There’s something interesting about how and where the outer and inner work intersect, yeah, but it’s still pretty mysterious to me. I think I was thinking about things like, what is the pilgrimage about? What does it mean? What do I want it to do? I don’t know if it’s a peculiarly Western problem or a human problem or a Jason Emde problem but, in Shikoku like everywhere else, I was battling noisy fretful monkey mind chatter: ‘You’re a chump! You f*cked up! You’re imperfect! Do something!’ There’s that urge to jump up and fix everything, to clang and hammer all night and day. To work. But Shunryu Suzuki says that the way to control your cow is to give it a large, spacious meadow; give it the space to move around, and watch it, and then you’re in control in the widest sense. A lot of the pilgrimage, for me, I think, was learning how to give the cow its space in the meadow. Weird work, in a way — work without working, almost — and I didn’t think I was doing enough. Do something! Hurry up! But just walking every day, sometimes as much as forty kilometres, with a heavy pack, up and down mountains — it starts to sort of murder a lot of the chatter and clutter in your skull, somehow. Things get very simple and primal and clean. “One does less and less until one does nothing at all, and when does nothing at all there is nothing that is undone.” That’s Lao Tzu. It takes a lot of walking to get to that kind of simplicity and focus. The real work, maybe, is getting to the point where ego and expectation and the chattering monkey shut up and spirit is free to wander where it wants. You eat your rice and you wash your bowl. I don’t know if I can put it any better than that. But it turned out, for me, anyway, that a lot of the real work was getting to that point. If there were some totally reliable and easy way of getting there I’d go more often, but walking 1200 kilometres seemed to work pretty well.

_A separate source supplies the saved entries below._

-- ==== Sys2Proof/Proofs/Assembler.lean ====
section
/-! The assembler gives each line its word, and never an illegal one (30_encoding.md R66, R67). -/

namespace Sys2Proof.Machine

theorem inRange_eq_some {check : Bool} {i j : Instr} :
    inRange check i = some j ↔ check = true ∧ i = j := by
  cases check <;> simp [inRange]

theorem map_encode_inRange (check : Bool) (i : Instr) :
    (inRange check i).map encode = if check then some (encode i) else none := by
  cases check <;> rfl

/-- The ranges of R66 keep the operands inside their fields. -/
theorem legalWidth_ofNat {w : Nat} (h : 1 ≤ w ∧ w ≤ 6) : legalWidth (BitVec.ofNat 3 w) = true := by
  have : w % 8 = w := Nat.mod_eq_of_lt (by omega)
  simpa [legalWidth, this] using h

theorem legalSelector_ofNat {w : Nat} (h : w ≤ 6) : legalSelector (BitVec.ofNat 3 w) = true := by
  have : w % 8 = w := Nat.mod_eq_of_lt (by omega)
  simpa [legalSelector, this] using h

/-- A line in range stands for a well-formed command. -/
theorem wellFormed_of_asmInstr {line : AsmLine} {i : Instr} (h : asmInstr line = some i) :
    i.wellFormed = true := by
  cases line with
  | codeof | symof | append =>
    obtain ⟨-, rfl⟩ := inRange_eq_some.mp h
    rfl
  | pack w n =>
    obtain ⟨check, rfl⟩ := inRange_eq_some.mp h
    simp only [Bool.and_eq_true, decide_eq_true_eq] at check
    exact legalWidth_ofNat check.1
  | unpack w | encode w t =>
    obtain ⟨check, rfl⟩ := inRange_eq_some.mp h
    simp only [Bool.and_eq_true, decide_eq_true_eq] at check
    exact legalWidth_ofNat check
  | decode w =>
    obtain ⟨check, rfl⟩ := inRange_eq_some.mp h
    exact legalSelector_ofNat (of_decide_eq_true check)
  | _ => cases h; rfl

theorem decode_of_assemble {line : AsmLine} {c : Command} (h : assemble line = some c) :
    ∃ i, decode c = .ok i := by
  obtain ⟨i, hi, rfl⟩ := Option.map_eq_some_iff.mp h
  exact ⟨i, decode_encode (wellFormed_of_asmInstr hi)⟩

/-- The word of operands in range, written as numbers. -/
theorem commandWord_ofNat (op : BitVec 4) {w n : Nat} (hw : w < 8) (hn : n < 256) :
    commandWord op (BitVec.ofNat 3 w) (BitVec.ofNat 8 n) =
      commandWord op 0 0 + BitVec.ofNat 32 (2 ^ 8 * w) + BitVec.ofNat 32 n := by
  apply BitVec.eq_of_toNat_eq
  simp only [BitVec.toNat_add, commandWord_toNat, BitVec.ofNat_eq_ofNat, BitVec.toNat_ofNat]
  omega

/-- The word of a line with a byte operand alone. -/
theorem commandWord_ofNat_byte (op : BitVec 4) {n : Nat} (hn : n < 256) :
    commandWord op 0 (BitVec.ofNat 8 n) = commandWord op 0 0 + BitVec.ofNat 32 n :=
  (commandWord_ofNat op (by decide) hn).trans (congrArg (· + _) (BitVec.add_zero _))

/-- The word of a line with a width alone. -/
theorem commandWord_ofNat_width (op : BitVec 4) {w : Nat} (hw : w < 8) :
    commandWord op (BitVec.ofNat 3 w) 0 = commandWord op 0 0 + BitVec.ofNat 32 (2 ^ 8 * w) :=
  (commandWord_ofNat op hw (by decide)).trans (BitVec.add_zero _)

/-- A line assembles to its word where its operands are in range, and to none elsewhere. -/
theorem assemble_eq_ite {line : AsmLine} {check : Bool} {i : Instr} {p : Prop} [Decidable p]
    {c : Command} (line_eq : asmInstr line = inRange check i) (range : check = true ↔ p)
    (word : p → encode i = c) : assemble line = if p then some c else none := by
  rw [assemble, line_eq, map_encode_inRange]
  by_cases h : p
  · rw [if_pos h, if_pos (range.mpr h), word h]
  · rw [if_neg h, if_neg (mt range.mp h)]

end Sys2Proof.Machine

open Sys2Proof Sys2Proof.Machine

/-- Settles O6: what is assembled is the encoding of a well-formed command, and operands in range
are their fields of the word. -/
theorem assemblerEmitsLegalCommands : Obligations.AssemblerEmitsLegalCommands := by
  have word {w w' : Word} (t : List Byte) (h : w = w') : Command.mk w t = ⟨w', t⟩ :=
    congrArg (Command.mk · t) h
  refine ⟨fun _ _ => decode_of_assemble, fun n => ?codeof, fun n => ?symof, fun n => ?append,
    fun w n => ?pack, fun w => ?unpack, fun w t => ?encode, fun w => ?decode,
    rfl, rfl, rfl, rfl, rfl, rfl, rfl, rfl⟩
  case codeof =>
    exact assemble_eq_ite rfl decide_eq_true_iff fun h =>
      word [] (commandWord_ofNat_byte 1 (by omega))
  case symof =>
    exact assemble_eq_ite rfl decide_eq_true_iff fun h =>
      word [] (commandWord_ofNat_byte 2 (by omega))
  case append =>
    refine assemble_eq_ite rfl decide_eq_true_iff fun h => ?_
    obtain rfl | rfl := Nat.le_one_iff_eq_zero_or_eq_one.mp h <;> rfl
  case pack =>
    exact assemble_eq_ite rfl (by simp [and_assoc]) fun h =>
      word [] (commandWord_ofNat 6 (by omega) (by omega))
  case unpack =>
    exact assemble_eq_ite rfl (by simp) fun h => word [] (commandWord_ofNat_width 7 (by omega))
  case encode =>
    exact assemble_eq_ite rfl (by simp) fun h => word t (commandWord_ofNat_width 8 (by omega))
  case decode =>
    exact assemble_eq_ite (p := w ≤ 6) rfl decide_eq_true_iff fun h =>
      word [] (commandWord_ofNat_width 9 (w := w) (by omega))

/-- Settles O7: a pseudo-instruction is another name of its line. -/
theorem pseudoInstructionsExpand : Obligations.PseudoInstructionsExpand :=
  ⟨fun _ => rfl, fun _ => rfl, fun _ => rfl, rfl, rfl, rfl, rfl, rfl, rfl, rfl⟩
end

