/-- Step 4 for one entry: the freshness source of an entry created, renumbered or emptied (R124). -/
def installSource (old : TableSet) (e : Fin 16) (s : State) : State :=
  if renumbered old s.act e then
    if (s.act.stations[e]).number = 0 then feed (freshSource e) 0 false none s
    else feed (freshSource e) 1 true none s
  else s

/-- The steps of ACTIVATE but its answer (R197). Within a step the order is by rising entry, channel or id (log 48). -/
def install (s : State) : State :=
  let old := s.act
  let s := { s with tables := { s.tables with active := s.tables.staging, valid := true, committed := false } }
  let s := installStations old s
  let s := installPoints s
  let s := (List.finRange 16).foldl (fun s e => installSource old e s) s
  let s := (List.finRange 4).foldl (fun s ch => installAnalog ch (old.analog[ch]) (s.act.analog[ch]) s) s
  let s := (List.finRange 13).foldl (fun s i => renorm i s) s
  initTest s

/-- ACTIVATE (R196, R197). -/
def activate (rq : Requester) (s : State) : State :=
  if s.mode = .init ∨ s.mode = .parked then
    if s.storeBusy then answer rq .busy [] false s
    else
      match s.activateFailure with
      | some (t, e) => answer rq .checkFailed [byte t, byte e] false s
      | none => answer rq .ok [] false (install s)
  else answer rq .wrongMode [] false s

/-- COMMIT (R199). -/
def commit (rq : Requester) (s : State) : State :=
  if !s.tables.valid then answer rq .wrongMode [] false s
  else if s.storeBusy then answer rq .busy [] false s
  else beginCommit rq s

/-- SAVE_ATTRIBUTES (R200). -/
def saveAttributes (rq : Requester) (s : State) : State :=
  if s.storeBusy then answer rq .busy [] false s else beginSave (some rq) s

/-- RENEW_ATTRIBUTE (R177). -/
def renewAttribute (rq : Requester) (id : Nat) (s : State) : State :=
  match (List.finRange 13).find? fun i => i.val + 1 == id with
  | none => answer rq .badIndex [] false s
  | some i =>
    if s.mode = .parked then answer rq .ok [] false (renew i s) else answer rq .wrongMode [] false s

/-- Results as an answer carries them: at most 44 bytes (R191), what lies beyond being left out. Only a segment list of
more than 31 channels, or a test of more than six segments, fills more (log 42). -/
def fitResults (bs : List Byte) : List Byte := bs.take Config.resultBytes

/-- READ_TABLE (R194). -/
def readTable (rq : Requester) (staging : Bool) (table entry : Nat) (s : State) : State :=
  match entryFields (if staging then s.tables.staging else s.act) table entry with
  | some fs => answer rq .ok (fitResults (entryBytes fs)) false s
  | none => answer rq .badIndex [] false s

/-- READ_ACTIVE_LIST (R192). -/
def readActiveList (rq : Requester) (k : Nat) (s : State) : State :=
  if k ≤ s.alarm.list.length ∨ k = 1 then answer rq .ok (s.listPart k) false s
  else answer rq .badIndex [byte s.alarm.list.length] false s

/-- READ_TRIP (R164; log 35). -/
def readTrip (rq : Requester) (position part : Nat) (s : State) : State :=
  match (if position = 0 then none else s.trip.queue[position - 1]?) with
  | some r => answer rq .ok (encNat 4 r.number ++ tripPart r part) false s
  | none => answer rq .badIndex [byte s.trip.queue.length] false s

/-- CONSUME_TRIPS answered (R165). -/
def consumeTrips (rq : Requester) (n : Nat) (s : State) : State :=
  let len := s.trip.queue.length
  answer rq .ok [byte (min n len), byte (len - n)] false (consume n s)

/-- READ_TEST_LOG (R190). -/
def readTestLog (rq : Requester) (age : Nat) (s : State) : State :=
  match s.tester.aged age with
  | some d => answer rq .ok (fitResults (descriptorBytes d)) false s
  | none => answer rq .badIndex [] false s

/-- START_BRAKE_TEST (R182): the test is accepted, its first test Reference handed, and the answer given after it
(log 54). -/
def startBrakeTest (rq : Requester) (s : State) : State :=
  if s.mode = .parked then answer rq .ok [] false (acceptTest s) else answer rq .wrongMode [] false s

/-- ABORT_BRAKE_TEST (R189). -/
def abortBrakeTest (rq : Requester) (s : State) : State :=
  if s.testRuns then answer rq .ok [] false (abortTest s) else answer rq .wrongMode [] false s

/-- RESTART (R202). -/
def requestRestart (rq : Requester) (s : State) : State :=
  if s.storeBusy || s.store.restartPending then answer rq .busy [] false s
  else answer rq .ok [] true { s with store := { s.store with restartPending := true } }

/-- A well-formed request carried out and answered (R191). -/
def carryOut (rq : Requester) (r : Request) (s : State) : State :=
  match r with
  | .identify => answer rq .ok s.identity false s
  | .readStatus p => answer rq .ok (s.statusPart p) false s
  | .readTable c t e => readTable rq c t e s
  | .writeTable t e rest => answer rq (writeTable t e rest s).1 [] false (writeTable t e rest s).2
  | .copyActiveToStaging =>
    answer rq .ok [] false { s with tables := { s.tables with staging := s.tables.active } }
  | .activate => activate rq s
  | .commit => commit rq s
  | .saveAttributes => saveAttributes rq s
  | .readAttributes p => answer rq .ok (s.attrsPart p) false s
  | .renewAttribute i => renewAttribute rq i s
  | .readActiveList k => readActiveList rq k s
  | .readTrip k p => readTrip rq k p s
  | .consumeTrips n => consumeTrips rq n s
  | .readTestLog a => readTestLog rq a s
  | .startBrakeTest => startBrakeTest rq s
  | .abortBrakeTest => abortBrakeTest rq s
  | .readStation e => answer rq .ok (s.stationPart e) false s
  | .readCounters p c =>
    let s := countersRead p c s
    answer rq .ok (s.countersPart p) false s
  | .restart => requestRestart rq s

end Sys2Proof.Machine
end

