/-! Start-up. -/

/-- The state after steps 1 and 2 of R201, in which the frames are taken that come at IN before steps 3 to 5: no table in
force and no station entry in use (R26, R193, R201), mode INIT, and the ring interface, the records of each block, the
sources and the points as a reset leaves them (R26, R123, R143); a write that was in flight in the store has ended
unfinished (R200). The INIT reason that holds there is log 32's. -/
def BeforeTables (s v : State) : Prop :=
  v.now = 0 ∧ v.ring.own = v.pins.straps ∧ v.ring.fwd = [] ∧ v.ring.ins = [] ∧ v.ring.sending = none
    ∧ v.ring.reserved = 0 ∧ v.ring.consec = 0 ∧ v.ring.insSeq = 0#8 ∧ v.ring.silence = some 50
    ∧ v.ring.snapshot = Vector.replicate 16 0#32 ∧ (∀ c, v.counter c = 0#32)
    ∧ v.tables.valid = false ∧ (∀ n, v.entryOf n = none) ∧ (∀ e : Fin 16, v.stations[e] = none)
    ∧ (StationGood v → v.ctl = { resetCtl with reason := .noTables })
    ∧ (¬StationGood v → v.ctl = { resetCtl with reason := .badStation })
    ∧ v.trip.field = .deEnergised ∧ v.trip.brake = .deEnergised
    ∧ (∀ x, v.feedback.get x = emptyFeedback) ∧ (∀ ch : Fin 4, v.analog[ch] = resetAin)
    ∧ (∀ ch : Fin 16, v.sensors[ch] = { value := 0, writer := none, valid := false })
    ∧ (∀ c, v.brakes.get c = resetChannel) ∧ v.tight = resetTight ∧ v.walk = resetWalk
    ∧ (∀ n, 1 ≤ n → n ≤ 79 → v.source n = { value := 0, valid := false })
    ∧ (∀ p : Fin 48, v.alarm.points[p] = resetPoint ∧ v.owed[p] = false) ∧ v.alarm.list = []
    ∧ v.store.state = .idle ∧ v.store.restartPending = false
    ∧ v.store.tablesRegion = (if s.store.state = .committing then .unfinished else s.store.tablesRegion)
    ∧ v.store.attrsRegion = (if s.store.state = .saving then .unfinished else s.store.attrsRegion)
    ∧ v.pending = s.pending

/-- Frames as received are taken one after the other, each as FRAME_TAKEN_AT_IN takes it (R8 to R12). -/
def FramesTaken : List (List Byte) → State → State → Prop
  | [], v, w => w = v
  | bytes :: rest, v, w => ∃ u, exec (.frameTakenAtIn bytes) v = .next u ∧ FramesTaken rest u w

/-- The tables that a store region gives (R198, R201; log 7 for one that holds no table set). -/
def TablesFrom (region : Region) (t : State) : Prop :=
  match (regionContents region).bind tablesOf with
  | some a => t.tables = { active := a, staging := a, valid := true, committed := true }
  | none => t.tables = { active := emptyTables, staging := emptyTables, valid := false, committed := false }

/-- The wear and level records, the service minutes and the attributes-lost flag that a store region gives, the
normalised and worst values worked out afresh (R179, R201; log 7 for one that holds no image, log 50 for a quotient by
0). -/
def AttrsFrom (region : Region) (t : State) : Prop :=
  match (regionContents region).bind imageOf with
  | some (v, minutes) =>
    t.attrs.minutes = minutes ∧ t.store.attrsLost = false
      ∧ ∀ i : Fin 13,
          (t.attrs.recs[i]).raw = (v[i]).raw ∧ (t.attrs.recs[i]).never = (v[i]).never
            ∧ (t.attrs.recs[i]).worst = min (v[i]).worst (t.attrs.recs[i]).norm
            ∧ (∀ c, marginOf c = i → (v[i]).never = true → (t.attrs.recs[i]).norm = 100)
            ∧ (∀ c, marginOf c = i → (v[i]).never = false →
                (t.attrs.recs[i]).norm = max 1 (min 100 (100 - quotient (99 * (v[i]).raw) (t.act.test.slip.get c))))
            ∧ ((∀ c, marginOf c ≠ i) →
                (t.attrs.recs[i]).norm = max 1 (min 100 (100 - quotient (99 * (v[i]).raw) (t.act.attrs[i]).life)))
  | none =>
    t.attrs.minutes = 0 ∧ t.store.attrsLost = true
      ∧ ∀ i : Fin 13, t.attrs.recs[i] = { raw := 0, norm := 100, worst := 100, never := true }

/-- The records and the service minutes that a RESTART keeps, the normalised and worst values worked out under the tables
loaded (R170, R173, R179; log 50 for a quotient by 0). -/
def AttrsKept (s t : State) : Prop :=
  t.attrs.minutes = s.attrs.minutes
    ∧ ∀ i : Fin 13,
        (t.attrs.recs[i]).raw = (s.attrs.recs[i]).raw ∧ (t.attrs.recs[i]).never = (s.attrs.recs[i]).never
          ∧ (t.attrs.recs[i]).worst = min (s.attrs.recs[i]).worst (t.attrs.recs[i]).norm
          ∧ (∀ c, marginOf c = i → (s.attrs.recs[i]).never = true → (t.attrs.recs[i]).norm = 100)
          ∧ (∀ c, marginOf c = i → (s.attrs.recs[i]).never = false →
              (t.attrs.recs[i]).norm
                = max 1 (min 100 (100 - quotient (99 * (s.attrs.recs[i]).raw) (t.act.test.slip.get c))))
          ∧ ((∀ c, marginOf c ≠ i) →
              (t.attrs.recs[i]).norm = min (s.attrs.recs[i]).norm
                (max 1 (min 100 (100 - quotient (99 * (s.attrs.recs[i]).raw) (t.act.attrs[i]).life))))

I found the moment in the story where your dad recounts the story of your mother’s broken collarbone profoundly moving; it shook me. How do you see this working in terms of the form/structure of the story? Does it shed light on events/characters? Or serve as a climax or key point in the narrative arc? I wonder if it’s difficult to take something that must have such import in a personal sense and discuss it in terms of its function/role/job in a piece of writing?

The best writing, for me, anyway, is the most revealing and painful, but it’s valuable because it does the most to connect and soothe and show that things are bearable, that things are workable. I was shaken by my dad’s story, too — staggered, actually — but it opened up whole new possibilities for a far richer, more complex understanding of both of my parents, and I think that a clear-eyed, bigger, more complete image of your parents is one of the things you need before you can get on with the serious business of being an adult yourself. It’s how you grow up, or part of it. My thinking about my parents was based on outdated maps that I was trying to follow anyway; new information, no matter how shocking or upsetting, meant I could update my maps. All of that walking and freedom in Shikoku had freed up some space and I had room to absorb more truth. You clear out some of the tedious old grinding bullshit in your brain and you have space for greater, more sympathetic understanding. You can take it in. You can take it. So I thought that showing my dad telling me this story — which was clearly very, very painful for him, he’s not a violent guy at all and the whole incident was an aberration, a terrible aberration — and me being able to handle it, or actually both of us being able to handle it, would not only be the honest thing to do, it would underscore what the whole pilgrimage turned out to be about, for us: strengthened connection thanks to increased clarity. We’d stripped all kinds of tiresome bullshit from our lives and that made real connection possible, which was why I’d proposed going on the pilgrimage in the first place. So I thought it was worth mentioning.